◆ Problem
Among the records below, find the line that has "memoryWf (m.filter keep)"; from there, give the lines again exactly, and stop after the line that has "unfold laneAddr; omega".

▬▬▬▬▬▬▬▬▬▬

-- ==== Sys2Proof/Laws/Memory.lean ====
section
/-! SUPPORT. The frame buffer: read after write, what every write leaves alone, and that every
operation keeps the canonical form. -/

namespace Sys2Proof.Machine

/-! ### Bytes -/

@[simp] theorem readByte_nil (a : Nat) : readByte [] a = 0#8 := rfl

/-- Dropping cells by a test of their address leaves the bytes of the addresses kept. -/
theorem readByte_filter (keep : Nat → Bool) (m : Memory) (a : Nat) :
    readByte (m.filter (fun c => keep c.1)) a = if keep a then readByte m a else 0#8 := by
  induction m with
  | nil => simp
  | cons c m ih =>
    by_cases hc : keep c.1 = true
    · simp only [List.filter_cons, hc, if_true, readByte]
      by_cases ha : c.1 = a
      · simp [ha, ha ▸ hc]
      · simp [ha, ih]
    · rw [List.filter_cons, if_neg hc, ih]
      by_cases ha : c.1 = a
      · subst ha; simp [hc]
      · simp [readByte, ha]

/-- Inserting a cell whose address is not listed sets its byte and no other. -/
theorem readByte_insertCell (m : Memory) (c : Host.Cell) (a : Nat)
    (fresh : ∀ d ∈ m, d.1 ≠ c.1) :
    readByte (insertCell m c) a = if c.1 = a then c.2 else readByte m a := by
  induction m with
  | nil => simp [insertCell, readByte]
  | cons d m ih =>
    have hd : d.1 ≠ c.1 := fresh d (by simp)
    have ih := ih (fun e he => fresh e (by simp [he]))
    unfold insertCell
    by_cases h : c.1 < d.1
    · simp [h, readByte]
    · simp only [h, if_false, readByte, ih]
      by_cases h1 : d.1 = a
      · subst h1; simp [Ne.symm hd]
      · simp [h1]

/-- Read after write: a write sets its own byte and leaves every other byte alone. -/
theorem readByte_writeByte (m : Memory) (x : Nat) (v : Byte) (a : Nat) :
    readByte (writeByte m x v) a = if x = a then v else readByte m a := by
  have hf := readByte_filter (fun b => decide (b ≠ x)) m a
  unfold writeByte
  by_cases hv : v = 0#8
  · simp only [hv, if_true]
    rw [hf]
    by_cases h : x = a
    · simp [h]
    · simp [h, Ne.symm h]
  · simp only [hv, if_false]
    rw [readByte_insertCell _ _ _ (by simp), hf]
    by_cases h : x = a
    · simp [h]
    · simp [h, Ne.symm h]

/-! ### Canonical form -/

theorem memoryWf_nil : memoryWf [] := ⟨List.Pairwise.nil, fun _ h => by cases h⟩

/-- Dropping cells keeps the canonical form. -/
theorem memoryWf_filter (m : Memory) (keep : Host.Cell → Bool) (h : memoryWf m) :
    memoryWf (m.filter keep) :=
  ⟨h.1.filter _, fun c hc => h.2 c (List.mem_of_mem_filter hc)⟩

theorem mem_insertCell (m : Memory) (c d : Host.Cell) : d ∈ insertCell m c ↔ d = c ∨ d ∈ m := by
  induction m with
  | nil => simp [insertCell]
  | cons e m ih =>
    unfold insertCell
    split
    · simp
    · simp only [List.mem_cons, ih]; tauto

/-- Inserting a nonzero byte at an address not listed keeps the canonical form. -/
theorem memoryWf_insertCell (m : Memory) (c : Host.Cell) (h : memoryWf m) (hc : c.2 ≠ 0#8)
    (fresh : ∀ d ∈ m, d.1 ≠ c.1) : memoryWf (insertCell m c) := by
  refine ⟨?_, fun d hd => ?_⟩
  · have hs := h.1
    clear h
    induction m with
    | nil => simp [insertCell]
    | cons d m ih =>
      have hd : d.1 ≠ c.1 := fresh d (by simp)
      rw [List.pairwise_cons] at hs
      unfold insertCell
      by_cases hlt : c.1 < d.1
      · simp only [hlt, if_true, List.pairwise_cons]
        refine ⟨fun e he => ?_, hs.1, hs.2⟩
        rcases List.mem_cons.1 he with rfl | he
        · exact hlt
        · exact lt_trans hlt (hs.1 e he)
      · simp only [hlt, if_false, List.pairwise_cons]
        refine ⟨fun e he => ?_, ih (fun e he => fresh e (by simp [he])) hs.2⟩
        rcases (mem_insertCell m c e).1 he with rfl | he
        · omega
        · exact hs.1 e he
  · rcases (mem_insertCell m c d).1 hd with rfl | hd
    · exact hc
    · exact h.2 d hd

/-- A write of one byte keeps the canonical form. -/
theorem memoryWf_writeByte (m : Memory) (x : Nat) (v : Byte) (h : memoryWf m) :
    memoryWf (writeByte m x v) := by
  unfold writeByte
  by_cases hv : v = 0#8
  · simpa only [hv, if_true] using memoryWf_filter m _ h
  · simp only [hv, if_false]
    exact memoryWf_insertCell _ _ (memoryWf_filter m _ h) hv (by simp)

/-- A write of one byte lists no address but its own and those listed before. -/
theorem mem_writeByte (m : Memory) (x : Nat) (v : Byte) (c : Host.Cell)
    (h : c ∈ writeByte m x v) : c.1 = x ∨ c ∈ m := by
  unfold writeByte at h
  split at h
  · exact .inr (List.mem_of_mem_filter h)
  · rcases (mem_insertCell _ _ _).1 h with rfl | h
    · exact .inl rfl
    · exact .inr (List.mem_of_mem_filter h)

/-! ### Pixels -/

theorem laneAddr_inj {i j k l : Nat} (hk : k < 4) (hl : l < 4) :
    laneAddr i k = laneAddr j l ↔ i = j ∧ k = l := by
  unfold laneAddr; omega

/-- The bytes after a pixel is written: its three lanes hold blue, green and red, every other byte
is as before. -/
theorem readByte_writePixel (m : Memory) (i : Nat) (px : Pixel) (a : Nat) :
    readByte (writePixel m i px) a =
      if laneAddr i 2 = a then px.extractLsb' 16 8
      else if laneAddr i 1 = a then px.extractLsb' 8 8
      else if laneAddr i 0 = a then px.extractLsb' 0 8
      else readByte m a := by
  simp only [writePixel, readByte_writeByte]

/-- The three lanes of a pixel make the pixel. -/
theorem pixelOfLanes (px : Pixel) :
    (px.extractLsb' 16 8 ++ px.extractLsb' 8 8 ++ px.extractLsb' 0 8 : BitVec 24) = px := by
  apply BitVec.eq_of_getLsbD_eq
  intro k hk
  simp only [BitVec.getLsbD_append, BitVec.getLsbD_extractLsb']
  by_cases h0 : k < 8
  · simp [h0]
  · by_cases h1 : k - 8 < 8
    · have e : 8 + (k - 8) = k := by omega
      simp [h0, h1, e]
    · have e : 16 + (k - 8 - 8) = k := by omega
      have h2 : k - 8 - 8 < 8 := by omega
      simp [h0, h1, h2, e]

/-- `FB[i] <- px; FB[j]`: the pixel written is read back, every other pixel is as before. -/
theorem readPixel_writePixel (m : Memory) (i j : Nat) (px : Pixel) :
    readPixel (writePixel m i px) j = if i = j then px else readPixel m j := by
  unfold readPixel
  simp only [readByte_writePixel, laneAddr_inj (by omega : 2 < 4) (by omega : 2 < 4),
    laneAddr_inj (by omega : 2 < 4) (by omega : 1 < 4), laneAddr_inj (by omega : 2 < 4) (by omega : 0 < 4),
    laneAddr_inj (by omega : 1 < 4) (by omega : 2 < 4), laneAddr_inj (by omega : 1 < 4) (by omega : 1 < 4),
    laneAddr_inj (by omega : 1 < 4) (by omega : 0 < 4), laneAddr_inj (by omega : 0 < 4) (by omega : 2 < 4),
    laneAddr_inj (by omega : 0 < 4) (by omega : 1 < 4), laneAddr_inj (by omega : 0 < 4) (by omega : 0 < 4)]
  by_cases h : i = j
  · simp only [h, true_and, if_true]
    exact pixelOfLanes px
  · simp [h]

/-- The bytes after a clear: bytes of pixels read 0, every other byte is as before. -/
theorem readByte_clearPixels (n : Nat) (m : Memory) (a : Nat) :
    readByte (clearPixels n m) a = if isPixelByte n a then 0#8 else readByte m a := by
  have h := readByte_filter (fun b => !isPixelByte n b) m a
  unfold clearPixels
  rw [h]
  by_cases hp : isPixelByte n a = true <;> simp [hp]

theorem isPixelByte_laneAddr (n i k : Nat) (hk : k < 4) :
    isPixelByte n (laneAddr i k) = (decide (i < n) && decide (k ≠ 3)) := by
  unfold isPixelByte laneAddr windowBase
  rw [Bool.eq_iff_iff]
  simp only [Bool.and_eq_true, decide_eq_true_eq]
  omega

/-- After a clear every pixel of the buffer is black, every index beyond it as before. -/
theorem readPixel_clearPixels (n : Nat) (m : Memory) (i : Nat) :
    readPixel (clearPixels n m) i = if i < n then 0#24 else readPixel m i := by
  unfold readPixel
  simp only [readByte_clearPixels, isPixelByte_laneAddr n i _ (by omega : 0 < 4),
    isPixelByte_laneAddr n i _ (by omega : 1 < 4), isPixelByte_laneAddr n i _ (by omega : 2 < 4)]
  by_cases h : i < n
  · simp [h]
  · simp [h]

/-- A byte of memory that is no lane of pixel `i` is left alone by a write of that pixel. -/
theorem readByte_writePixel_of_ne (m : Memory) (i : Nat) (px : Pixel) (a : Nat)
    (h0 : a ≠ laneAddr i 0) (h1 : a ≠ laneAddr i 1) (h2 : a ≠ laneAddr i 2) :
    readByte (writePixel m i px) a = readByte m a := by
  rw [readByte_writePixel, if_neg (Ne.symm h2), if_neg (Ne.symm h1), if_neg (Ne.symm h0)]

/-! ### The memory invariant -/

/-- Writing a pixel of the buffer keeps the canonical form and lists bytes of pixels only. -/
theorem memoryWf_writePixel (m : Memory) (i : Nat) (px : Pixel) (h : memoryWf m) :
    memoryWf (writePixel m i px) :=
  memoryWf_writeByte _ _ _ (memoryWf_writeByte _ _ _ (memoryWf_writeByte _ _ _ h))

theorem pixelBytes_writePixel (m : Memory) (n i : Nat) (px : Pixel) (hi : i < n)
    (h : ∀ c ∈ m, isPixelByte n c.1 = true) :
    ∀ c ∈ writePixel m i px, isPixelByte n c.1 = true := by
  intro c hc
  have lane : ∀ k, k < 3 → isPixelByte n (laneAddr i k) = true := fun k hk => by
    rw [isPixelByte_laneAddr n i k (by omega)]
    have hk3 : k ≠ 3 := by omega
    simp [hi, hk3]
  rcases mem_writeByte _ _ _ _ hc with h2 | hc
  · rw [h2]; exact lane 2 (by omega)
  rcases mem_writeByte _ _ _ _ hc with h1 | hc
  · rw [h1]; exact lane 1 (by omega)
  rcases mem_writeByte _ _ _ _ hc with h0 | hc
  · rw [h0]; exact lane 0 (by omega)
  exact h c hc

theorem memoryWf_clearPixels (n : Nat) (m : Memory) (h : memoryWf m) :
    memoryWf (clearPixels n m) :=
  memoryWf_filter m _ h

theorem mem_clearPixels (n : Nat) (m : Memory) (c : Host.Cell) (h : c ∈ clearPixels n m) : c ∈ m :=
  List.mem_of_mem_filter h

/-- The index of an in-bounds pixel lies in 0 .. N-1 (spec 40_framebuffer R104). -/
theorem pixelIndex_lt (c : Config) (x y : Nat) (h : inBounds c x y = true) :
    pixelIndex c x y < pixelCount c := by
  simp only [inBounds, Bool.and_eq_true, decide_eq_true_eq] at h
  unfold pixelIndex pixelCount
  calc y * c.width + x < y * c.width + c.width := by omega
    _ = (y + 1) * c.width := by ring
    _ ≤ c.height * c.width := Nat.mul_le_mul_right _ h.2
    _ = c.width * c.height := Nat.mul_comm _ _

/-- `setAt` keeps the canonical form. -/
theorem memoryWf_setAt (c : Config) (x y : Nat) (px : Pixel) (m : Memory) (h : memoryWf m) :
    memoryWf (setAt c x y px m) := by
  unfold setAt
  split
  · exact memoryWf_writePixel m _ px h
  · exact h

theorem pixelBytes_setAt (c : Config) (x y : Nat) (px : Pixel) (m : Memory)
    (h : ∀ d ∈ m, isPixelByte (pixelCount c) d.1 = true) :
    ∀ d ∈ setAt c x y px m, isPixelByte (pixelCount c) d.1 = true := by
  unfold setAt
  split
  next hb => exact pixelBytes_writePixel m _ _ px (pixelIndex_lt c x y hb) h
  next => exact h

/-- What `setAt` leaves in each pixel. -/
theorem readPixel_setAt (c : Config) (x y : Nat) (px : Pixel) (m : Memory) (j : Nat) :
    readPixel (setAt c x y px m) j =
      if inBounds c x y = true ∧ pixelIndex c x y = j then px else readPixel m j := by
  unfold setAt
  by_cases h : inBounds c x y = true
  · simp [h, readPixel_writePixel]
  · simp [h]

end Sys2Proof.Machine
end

▬▬▬▬▬▬▬▬▬▬

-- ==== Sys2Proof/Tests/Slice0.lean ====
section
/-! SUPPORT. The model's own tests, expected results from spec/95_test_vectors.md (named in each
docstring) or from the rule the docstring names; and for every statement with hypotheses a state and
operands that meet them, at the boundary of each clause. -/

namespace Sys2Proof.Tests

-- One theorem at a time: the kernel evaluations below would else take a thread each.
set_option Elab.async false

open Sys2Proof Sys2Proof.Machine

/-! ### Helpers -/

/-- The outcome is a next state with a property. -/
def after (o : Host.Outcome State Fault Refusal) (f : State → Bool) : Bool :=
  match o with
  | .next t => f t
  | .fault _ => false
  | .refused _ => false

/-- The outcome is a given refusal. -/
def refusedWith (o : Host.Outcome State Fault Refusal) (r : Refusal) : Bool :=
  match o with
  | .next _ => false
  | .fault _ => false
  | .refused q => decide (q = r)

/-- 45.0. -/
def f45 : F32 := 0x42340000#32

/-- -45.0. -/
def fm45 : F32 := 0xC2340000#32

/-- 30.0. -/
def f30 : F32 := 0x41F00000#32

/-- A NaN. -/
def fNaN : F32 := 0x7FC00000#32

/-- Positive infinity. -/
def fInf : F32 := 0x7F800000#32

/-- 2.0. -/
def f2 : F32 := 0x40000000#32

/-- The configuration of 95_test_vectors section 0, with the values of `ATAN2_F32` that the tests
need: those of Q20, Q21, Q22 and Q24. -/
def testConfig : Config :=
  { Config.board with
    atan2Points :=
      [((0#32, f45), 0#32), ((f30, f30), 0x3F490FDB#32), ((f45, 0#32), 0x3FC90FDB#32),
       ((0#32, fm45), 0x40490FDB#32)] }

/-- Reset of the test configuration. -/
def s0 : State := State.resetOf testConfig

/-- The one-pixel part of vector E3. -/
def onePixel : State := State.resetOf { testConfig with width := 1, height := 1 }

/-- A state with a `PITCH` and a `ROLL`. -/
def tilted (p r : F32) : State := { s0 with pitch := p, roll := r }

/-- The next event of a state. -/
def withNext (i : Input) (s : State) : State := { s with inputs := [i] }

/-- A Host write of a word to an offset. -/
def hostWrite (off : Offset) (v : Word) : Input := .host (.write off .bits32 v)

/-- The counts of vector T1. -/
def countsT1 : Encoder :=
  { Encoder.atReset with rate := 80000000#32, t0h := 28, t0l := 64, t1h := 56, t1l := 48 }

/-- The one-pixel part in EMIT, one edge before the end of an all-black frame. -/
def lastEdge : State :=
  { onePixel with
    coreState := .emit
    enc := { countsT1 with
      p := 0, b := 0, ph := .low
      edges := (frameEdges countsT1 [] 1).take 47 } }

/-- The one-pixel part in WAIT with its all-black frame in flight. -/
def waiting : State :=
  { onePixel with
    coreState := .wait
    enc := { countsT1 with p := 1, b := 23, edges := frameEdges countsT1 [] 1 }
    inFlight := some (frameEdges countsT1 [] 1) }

▬▬▬▬▬▬▬▬▬▬

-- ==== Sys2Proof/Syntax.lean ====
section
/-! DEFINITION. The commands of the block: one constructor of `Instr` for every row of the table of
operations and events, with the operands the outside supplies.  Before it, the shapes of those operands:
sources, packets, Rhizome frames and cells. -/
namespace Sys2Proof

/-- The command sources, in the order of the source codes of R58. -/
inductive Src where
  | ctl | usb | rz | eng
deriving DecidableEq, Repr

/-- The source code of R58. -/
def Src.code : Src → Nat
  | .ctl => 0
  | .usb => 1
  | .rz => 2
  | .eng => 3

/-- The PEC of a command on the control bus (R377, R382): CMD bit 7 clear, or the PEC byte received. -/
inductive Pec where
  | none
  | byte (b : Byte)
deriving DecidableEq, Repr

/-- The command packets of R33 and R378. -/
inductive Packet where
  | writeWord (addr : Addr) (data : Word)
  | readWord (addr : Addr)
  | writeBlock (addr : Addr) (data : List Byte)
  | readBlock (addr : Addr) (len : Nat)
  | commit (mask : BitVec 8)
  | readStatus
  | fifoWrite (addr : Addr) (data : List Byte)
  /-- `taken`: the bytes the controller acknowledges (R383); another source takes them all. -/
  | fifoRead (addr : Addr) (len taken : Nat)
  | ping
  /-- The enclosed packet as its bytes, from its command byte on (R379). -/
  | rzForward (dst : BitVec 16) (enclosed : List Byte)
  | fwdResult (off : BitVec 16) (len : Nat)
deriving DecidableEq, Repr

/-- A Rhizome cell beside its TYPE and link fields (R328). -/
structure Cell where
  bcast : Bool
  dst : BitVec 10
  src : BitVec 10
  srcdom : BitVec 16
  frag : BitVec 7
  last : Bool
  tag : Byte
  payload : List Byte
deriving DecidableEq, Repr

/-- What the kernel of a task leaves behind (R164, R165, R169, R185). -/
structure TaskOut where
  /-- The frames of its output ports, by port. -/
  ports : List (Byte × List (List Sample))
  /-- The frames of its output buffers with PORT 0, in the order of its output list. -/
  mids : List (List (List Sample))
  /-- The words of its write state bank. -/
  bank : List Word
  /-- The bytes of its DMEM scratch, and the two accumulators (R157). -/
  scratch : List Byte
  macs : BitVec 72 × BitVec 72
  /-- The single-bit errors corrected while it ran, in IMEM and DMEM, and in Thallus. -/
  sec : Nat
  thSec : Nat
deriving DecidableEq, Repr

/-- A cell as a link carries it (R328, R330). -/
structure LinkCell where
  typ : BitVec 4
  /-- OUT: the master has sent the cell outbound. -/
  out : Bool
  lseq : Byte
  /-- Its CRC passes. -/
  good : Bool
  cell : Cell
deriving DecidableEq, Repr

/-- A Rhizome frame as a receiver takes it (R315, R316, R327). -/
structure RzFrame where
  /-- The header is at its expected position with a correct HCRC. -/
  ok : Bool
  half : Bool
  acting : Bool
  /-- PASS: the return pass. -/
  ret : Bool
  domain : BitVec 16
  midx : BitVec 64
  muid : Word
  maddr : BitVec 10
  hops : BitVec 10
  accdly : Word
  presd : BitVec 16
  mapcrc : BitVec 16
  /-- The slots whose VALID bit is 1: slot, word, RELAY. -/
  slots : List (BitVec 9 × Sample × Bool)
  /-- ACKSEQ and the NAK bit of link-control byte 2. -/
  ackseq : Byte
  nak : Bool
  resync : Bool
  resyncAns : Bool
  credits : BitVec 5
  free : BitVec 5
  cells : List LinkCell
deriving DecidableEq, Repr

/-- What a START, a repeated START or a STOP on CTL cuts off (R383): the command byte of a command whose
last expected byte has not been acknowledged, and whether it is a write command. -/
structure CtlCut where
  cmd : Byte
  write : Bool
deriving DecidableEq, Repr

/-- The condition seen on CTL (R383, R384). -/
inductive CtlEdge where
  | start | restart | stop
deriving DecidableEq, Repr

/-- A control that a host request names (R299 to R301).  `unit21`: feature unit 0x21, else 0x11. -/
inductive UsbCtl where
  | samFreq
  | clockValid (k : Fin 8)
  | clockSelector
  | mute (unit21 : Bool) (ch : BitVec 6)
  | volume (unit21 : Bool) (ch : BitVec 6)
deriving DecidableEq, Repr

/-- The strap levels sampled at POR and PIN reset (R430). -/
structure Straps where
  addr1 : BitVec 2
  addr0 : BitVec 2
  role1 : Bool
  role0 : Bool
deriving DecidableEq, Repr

▬▬▬▬▬▬▬▬▬▬

◆ Answer space
    memoryWf (m.filter keep) :=
  ⟨h.1.filter _, fun c hc => h.2 c (List.mem_of_mem_filter hc)⟩

theorem mem_insertCell (m : Memory) (c d : Host.Cell) : d ∈ insertCell m c ↔ d = c ∨ d ∈ m := by
  induction m with
  | nil => simp [insertCell]
  | cons e m ih =>
    unfold insertCell
    split
    · simp
    · simp only [List.mem_cons, ih]; tauto

/-- Inserting a nonzero byte at an address not listed keeps the canonical form. -/
theorem memoryWf_insertCell (m : Memory) (c : Host.Cell) (h : memoryWf m) (hc : c.2 ≠ 0#8)
    (fresh : ∀ d ∈ m, d.1 ≠ c.1) : memoryWf (insertCell m c) := by
  refine ⟨?_, fun d hd => ?_⟩
  · have hs := h.1
    clear h
    induction m with
    | nil => simp [insertCell]
    | cons d m ih =>
      have hd : d.1 ≠ c.1 := fresh d (by simp)
      rw [List.pairwise_cons] at hs
      unfold insertCell
      by_cases hlt : c.1 < d.1
      · simp only [hlt, if_true, List.pairwise_cons]
        refine ⟨fun e he => ?_, hs.1, hs.2⟩
        rcases List.mem_cons.1 he with rfl | he
        · exact hlt
        · exact lt_trans hlt (hs.1 e he)
      · simp only [hlt, if_false, List.pairwise_cons]
        refine ⟨fun e he => ?_, ih (fun e he => fresh e (by simp [he])) hs.2⟩
        rcases (mem_insertCell m c e).1 he with rfl | he
        · omega
        · exact hs.1 e he
  · rcases (mem_insertCell m c d).1 hd with rfl | hd
    · exact hc
    · exact h.2 d hd

/-- A write of one byte keeps the canonical form. -/
theorem memoryWf_writeByte (m : Memory) (x : Nat) (v : Byte) (h : memoryWf m) :
    memoryWf (writeByte m x v) := by
  unfold writeByte
  by_cases hv : v = 0#8
  · simpa only [hv, if_true] using memoryWf_filter m _ h
  · simp only [hv, if_false]
    exact memoryWf_insertCell _ _ (memoryWf_filter m _ h) hv (by simp)

/-- A write of one byte lists no address but its own and those listed before. -/
theorem mem_writeByte (m : Memory) (x : Nat) (v : Byte) (c : Host.Cell)
    (h : c ∈ writeByte m x v) : c.1 = x ∨ c ∈ m := by
  unfold writeByte at h
  split at h
  · exact .inr (List.mem_of_mem_filter h)
  · rcases (mem_insertCell _ _ _).1 h with rfl | h
    · exact .inl rfl
    · exact .inr (List.mem_of_mem_filter h)

/-! ### Pixels -/

theorem laneAddr_inj {i j k l : Nat} (hk : k < 4) (hl : l < 4) :
    laneAddr i k = laneAddr j l ↔ i = j ∧ k = l := by
  unfold laneAddr; omega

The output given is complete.